Originally Posted by wizard69

What advantages? The Sandy Bridge platform isn't uniformly faster. Further the opertunities for extremely wide SIMD is not there on a CPU. That given that this is the one area where Sandy Bidge is improved the most.

Define uniformly. Sandy Bridge appears to be 20% faster on a test that doesn't scale with anything but IPC. This is one potential measurement of "uniform" improvement.

Anand disagrees with your assessment:

"While Nehalem was an easy sell if you had highly threaded workloads, Sandy Bridge looks to improve performance across the board regardless of thread count. It's a key differentiator that should make Sandy Bridge an attractive upgrade to more people."

http://www.anandtech.com/show/3871/t...ns-in-a-row/13

From a consumer perspective I would guess that a large majority of the speed increase from GPU computation is from video encoding/transcoding. Something that Intel has dedicated silicon for in Sandy Bridge.

"Intel confirmed that Sandy Bridge has dedicated video transcode hardware that it demoed during the keynote. The demo used Cyberlink’s Media Espresso to convert a ~1 minute long 30Mbps 1080p HD video clip to an iPhone compatible format. On Sandy Bridge the conversion finished in a matter of a few seconds (< 10 seconds by my watch).

Dedicated hardware video transcode is Intel’s way of fending off the advance of GPU compute into the consumer market, particularly necessary since you can’t do any compute on Intel’s HD graphics (even on Sandy Bridge).

Given Intel’s close relationship with the software vendors, I suspect we’ll see a lot of software support for this engine when Sandy Bridge ships early next year."

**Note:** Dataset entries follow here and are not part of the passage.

/-- One step of a fetch: the next granule, or the end; `none` where the fetch has ended. A layer of which an eviction has taken granules
meanwhile brings them in again before RES is set (R400, R403). -/
def State.fetchStep (s : State) (j : OrJob) : State × Option OrJob :=
  match j with
  | .fetchLayer c n todo landed =>
    let w := s.resWord c n
    let prio := (s.allocInfo ⟨c, some n, 0⟩).1
    match todo with
    | [] =>
      let gone := (s.fetchList ⟨c, some n, 0⟩).filter fun (o, g) => !s.granHere c o g
      if !gone.isEmpty then (s, some (.fetchLayer c n gone (landed - (gone.map fun (o, g) => s.granBytes c o g).sum)))
      else
      let s := s.putRes c n true (w.getLsbD 62) (fld w 32 30 + 1) (s.layerBytes c n)
      (s.modCtx c fun x => { x with everRes := if x.everRes.contains n then x.everRes else x.everRes ++ [n] }, none)
    | (o, g) :: rest => match s.fetchGranule c o g prio fun a => a.ctx == c && a.layer == some n with
      | .wait s => (s, some j)
      | .done s =>
        let m := landed + s.granBytes c o g
        (s.putRes c n false (w.getLsbD 62) (fld w 32 30) m, some (.fetchLayer c n rest m))
  | .fetchObj c oid todo => match todo with
    | [] => (s, none)
    | g :: rest =>
      let prio := match s.objEnt c oid with | some x => x.prio | none => 0
      match s.fetchGranule c oid g prio fun a => a.ctx == c && a.layer.isNone && a.oid == oid with
      | .wait s => (s, some j)
      | .done s => (s, some (.fetchObj c oid rest))
  | _ => (s, none)

/-- FETCH: the partition's FETCH command starts, brings in its next granule or ends; a command of an unknown OPC is refused
(R401 to R403). -/
def execFetch (p : Fin 4) (s : State) : Res :=
  .next (
    let q := p.val
    let s := (s.settleEvicts q).flushOr q ((s.part q).orEvents)
    let s := s.ringIn q (s.part q).cmds
    match (s.part q).job with
    | .fetchLayer _ _ _ _ | .fetchObj _ _ _ =>
      let (t, j) := s.fetchStep (s.part q).job
      (match j with
      | some j => t.modPart q fun x => { x with job := j }
      | none => t.cmdDone q (t.curCmd q) 1 0)
    | .idle => match s.headCmd q with
      | none => s
      | some w =>
        let opc := fld (w.getD 0 0) 0 8
        if cmdBad w then s.cmdDone q w 2 1
        else if opc ≠ 1 then s
        else match s.cmdAlloc q w with
          | .error n => s.cmdDone q w 2 n
          | .ok a =>
            if (match a.layer with | some n => s.resSet a.ctx n | none => false) then s.cmdDone q w 1 0
            else
              let (t, j) := s.beginFetch a
              t.modPart q fun x => { x with job := j }
    | _ => s)

/-- The demand fetch that goes next: higher PRIO, then earlier arrival (R405). -/
def nextDemand (l : List DFetch) : Option DFetch :=
  l.foldl (fun acc d => match acc with | none => some d | some e => if e.prio < d.prio then some d else some e) none

/-- DEMAND_FETCH: the next demand fetch of a partition starts, brings in its next granule or ends (R405). -/
def execDemandFetch (p : Fin 4) (s : State) : Res :=
  .next (
    let q := p.val
    let s := s.settleEvicts q
    match (s.part q).djob with
    | .fetchLayer _ _ _ _ | .fetchObj _ _ _ =>
      let (t, j) := s.fetchStep (s.part q).djob
      t.modPart q fun x => { x with djob := j.getD .idle }
    | _ => match nextDemand (s.part q).demands with
      | none => s
      | some d =>
        let s := s.modPart q fun x => { x with demands := x.demands.filter (· ≠ d) }
        match d.layer with
        | some n =>
          if s.resSet d.ctx n || (s.part q).job.fetching d.ctx d.layer d.oid d.granule then s
          else
            let (t, j) := s.beginFetch ⟨d.ctx, some n, 0⟩
            t.modPart q fun x => { x with djob := j }
        | none => s.modPart q fun x => { x with djob := .fetchObj d.ctx d.oid [d.granule] })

http://www.anandtech.com/show/3916/i...anscode-engine

Tell me what OSX does via OpenCL that represents a huge time savings for the average user? That's an honest question...I simply can't think of anything I really spend lots of time on besides video transcodes.

Quote:

In the end the last thing Apple needs to do is stagnate GPU performance. People will not want to regress.

With the rumored nVidia and Intel settlement they may not need to go with SB alone.

If not, then it provides more differentiation between the light/consumer line and the pro line. As long as the Sandy Bridge only solution is faster than the Core 2 solution then it's not stagnation.

nht · December 6, 2010 5:01PM

Quote:

Originally Posted by backtomac

You make some good points.

One additional thing to remember is that theoretically under OCL the gpu would be used in addition to the cpu. It isn't one or the other. OCL is supposed to be capable of using all processor resources available if they meet the spec.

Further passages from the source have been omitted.